The transferable lesson
If you run a shared autonomous agent that several people reach through their own authenticated sessions, do not let the identity provider’s token be your access control. Let it prove identity, and nothing more. Put the allow decision in a table you own, read it live on every request, and make revoking a row the kill switch. Bound every grant with a real expiry and refuse the idea of a permanent one. Route identity through a credential the customer already de-provisions on offboarding - a mailbox is a good one - so access decays without you having to chase it. Prefer the documented sign-in primitive over the clever bespoke one. And keep the question the access table answers narrow: whether someone gets in is not the same as what the shared identity is then allowed to do.

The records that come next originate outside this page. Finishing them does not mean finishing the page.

/-- The instruction bytes `bytes` encode the instruction `i`, in the addressing mode, length and (default) base cycles a row of the spec's
tables gives it (R91, R96, R126; log 5). -/
def EncodedAs (i : Instr) (bytes : List Byte) (mode : Mode) (len base : Nat) : Prop :=
  decode bytes = .ok (i, []) ∧ encode i = bytes ∧ i.mode = mode ∧ i.len = len ∧ bytes.length = len ∧ defaultBaseCycles i.opcode = base

/-- One row of an encodings table whose instruction has a memory operand: the instruction and its operand from the operand bytes (`b1`, or
`lo` and `hi`, R90), opcode byte, mode, length, base cycles. -/
structure MemForm where
  instr   : Byte → Byte → Instr
  operand : Byte → Byte → Operand
  op      : Byte
  mode    : Mode
  len     : Nat
  base    : Nat

namespace MemForm

/-- A two-byte row (format F2). -/
def ofByte (k : Byte → Instr) (o : Byte → Operand) (mode : Mode) (op : Byte) (base : Nat) : MemForm :=
  { instr := fun b _ => k b, operand := fun b _ => o b, op := op, mode := mode, len := 2, base := base }

/-- A three-byte row (format F3), low byte first. -/
def ofWord (k : Addr → Instr) (o : Addr → Operand) (mode : Mode) (op : Byte) (base : Nat) : MemForm :=
  { instr := fun lo hi => k (addrOf lo hi), operand := fun lo hi => o (addrOf lo hi), op := op, mode := mode, len := 3, base := base }

def zp (k : Byte → Instr) : Byte → Nat → MemForm := ofByte k .zp .zp
def zpx (k : Byte → Instr) : Byte → Nat → MemForm := ofByte k .zpx .zpx
def zpy (k : Byte → Instr) : Byte → Nat → MemForm := ofByte k .zpy .zpy
def abs (k : Addr → Instr) : Byte → Nat → MemForm := ofWord k .abs .abs
def abx (k : Addr → Instr) : Byte → Nat → MemForm := ofWord k .abx .abx
def aby (k : Addr → Instr) : Byte → Nat → MemForm := ofWord k .aby .aby
def izx (k : Byte → Instr) : Byte → Nat → MemForm := ofByte k .izx .izx
def izy (k : Byte → Instr) : Byte → Nat → MemForm := ofByte k .izy .izy
def izp (k : Byte → Instr) : Byte → Nat → MemForm := ofByte k .izp .izp

/-- The row's encoding, for given operand bytes. -/
def Encoded (f : MemForm) (b1 b2 : Byte) : Prop :=
  EncodedAs (f.instr b1 b2) (f.op :: [b1, b2].take (f.len - 1)) f.mode f.len f.base

end MemForm

/-- One row of an encodings table whose instruction reads `M`: from memory, or the immediate byte. -/
structure ReadForm where
  instr  : Byte → Byte → Instr
  source : Byte → Byte → Source
  op     : Byte
  mode   : Mode
  len    : Nat
  base   : Nat

/-- An immediate row. -/
def ReadForm.imm (k : Byte → Instr) (op : Byte) (base : Nat) : ReadForm :=
  { instr := fun b _ => k b, source := fun b _ => .imm b, op := op, mode := .imm, len := 2, base := base }

/-- A memory row as a reading row. -/
def MemForm.reads (f : MemForm) : ReadForm :=
  { instr := f.instr, source := fun lo hi => .mem (f.operand lo hi), op := f.op, mode := f.mode, len := f.len, base := f.base }

/-- The row's encoding, for given operand bytes. -/
def ReadForm.Encoded (f : ReadForm) (b1 b2 : Byte) : Prop :=
  EncodedAs (f.instr b1 b2) (f.op :: [b1, b2].take (f.len - 1)) f.mode f.len f.base

/-- LDA (R161). -/
def ldaForms : List ReadForm :=
  ReadForm.imm Instr.ldaImm 0xA9 2 :: List.map MemForm.reads
    [MemForm.zp Instr.ldaZp 0xA5 3, MemForm.zpx Instr.ldaZpx 0xB5 4, MemForm.abs Instr.ldaAbs 0xAD 4,
     MemForm.abx Instr.ldaAbx 0xBD 4, MemForm.aby Instr.ldaAby 0xB9 4, MemForm.izx Instr.ldaIzx 0xA1 6,
     MemForm.izy Instr.ldaIzy 0xB1 5, MemForm.izp Instr.ldaIzp 0xB2 5]

/-- LDX (R162). -/
def ldxForms : List ReadForm :=
  ReadForm.imm Instr.ldxImm 0xA2 2 :: List.map MemForm.reads
    [MemForm.zp Instr.ldxZp 0xA6 3, MemForm.zpy Instr.ldxZpy 0xB6 4, MemForm.abs Instr.ldxAbs 0xAE 4,
     MemForm.aby Instr.ldxAby 0xBE 4]

/-- LDY (R163). -/
def ldyForms : List ReadForm :=
  ReadForm.imm Instr.ldyImm 0xA0 2 :: List.map MemForm.reads
    [MemForm.zp Instr.ldyZp 0xA4 3, MemForm.zpx Instr.ldyZpx 0xB4 4, MemForm.abs Instr.ldyAbs 0xAC 4,
     MemForm.abx Instr.ldyAbx 0xBC 4]

/-- STA (R164). -/
def staForms : List MemForm :=
  [MemForm.zp Instr.staZp 0x85 3, MemForm.zpx Instr.staZpx 0x95 4, MemForm.abs Instr.staAbs 0x8D 4,
   MemForm.abx Instr.staAbx 0x9D 5, MemForm.aby Instr.staAby 0x99 5, MemForm.izx Instr.staIzx 0x81 6,
   MemForm.izy Instr.staIzy 0x91 6, MemForm.izp Instr.staIzp 0x92 5]

/-- STX (R165). -/
def stxForms : List MemForm :=
  [MemForm.zp Instr.stxZp 0x86 3, MemForm.zpy Instr.stxZpy 0x96 4, MemForm.abs Instr.stxAbs 0x8E 4]

/-- STY (R166). -/
def styForms : List MemForm :=
  [MemForm.zp Instr.styZp 0x84 3, MemForm.zpx Instr.styZpx 0x94 4, MemForm.abs Instr.styAbs 0x8C 4]

/-- STZ (R167). -/
def stzForms : List MemForm :=
  [MemForm.zp Instr.stzZp 0x64 3, MemForm.zpx Instr.stzZpx 0x74 4, MemForm.abs Instr.stzAbs 0x9C 4,
   MemForm.abx Instr.stzAbx 0x9E 5]

/-- ADC (R181). -/
def adcForms : List ReadForm :=
  ReadForm.imm Instr.adcImm 0x69 2 :: List.map MemForm.reads
    [MemForm.zp Instr.adcZp 0x65 3, MemForm.zpx Instr.adcZpx 0x75 4, MemForm.abs Instr.adcAbs 0x6D 4,
     MemForm.abx Instr.adcAbx 0x7D 4, MemForm.aby Instr.adcAby 0x79 4, MemForm.izx Instr.adcIzx 0x61 6,
     MemForm.izy Instr.adcIzy 0x71 5, MemForm.izp Instr.adcIzp 0x72 5]

/-- SBC (R184). -/
def sbcForms : List ReadForm :=
  ReadForm.imm Instr.sbcImm 0xE9 2 :: List.map MemForm.reads
    [MemForm.zp Instr.sbcZp 0xE5 3, MemForm.zpx Instr.sbcZpx 0xF5 4, MemForm.abs Instr.sbcAbs 0xED 4,
     MemForm.abx Instr.sbcAbx 0xFD 4, MemForm.aby Instr.sbcAby 0xF9 4, MemForm.izx Instr.sbcIzx 0xE1 6,
     MemForm.izy Instr.sbcIzy 0xF1 5, MemForm.izp Instr.sbcIzp 0xF2 5]

/-- CMP (R187). -/
def cmpForms : List ReadForm :=
  ReadForm.imm Instr.cmpImm 0xC9 2 :: List.map MemForm.reads
    [MemForm.zp Instr.cmpZp 0xC5 3, MemForm.zpx Instr.cmpZpx 0xD5 4, MemForm.abs Instr.cmpAbs 0xCD 4,
     MemForm.abx Instr.cmpAbx 0xDD 4, MemForm.aby Instr.cmpAby 0xD9 4, MemForm.izx Instr.cmpIzx 0xC1 6,
     MemForm.izy Instr.cmpIzy 0xD1 5, MemForm.izp Instr.cmpIzp 0xD2 5]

The token proves you were let in once. Whether you are still allowed is a different fact, and it has to live somewhere you can change in one write.
We build isolated per-customer AI employees, with staff access brokered through a Claude custom connector (a remote MCP server) over per-user OAuth on Clerk, authorized by a live-read grant table with an immutable change ledger. This describes access-control work landed on 2026-06-27 (the grant table, live-read authorization, bounded TTLs, admin revoke, and issuance policy); the open-by-domain just-in-time grant path is built and tested but not the operating policy for the current pilot (which ships on allowlist), and the end-state cutover to a customer’s own managed directory is staged, not shipped, and an earlier screening-attestation gate was removed as out of scope for a use-at-your-own-risk product.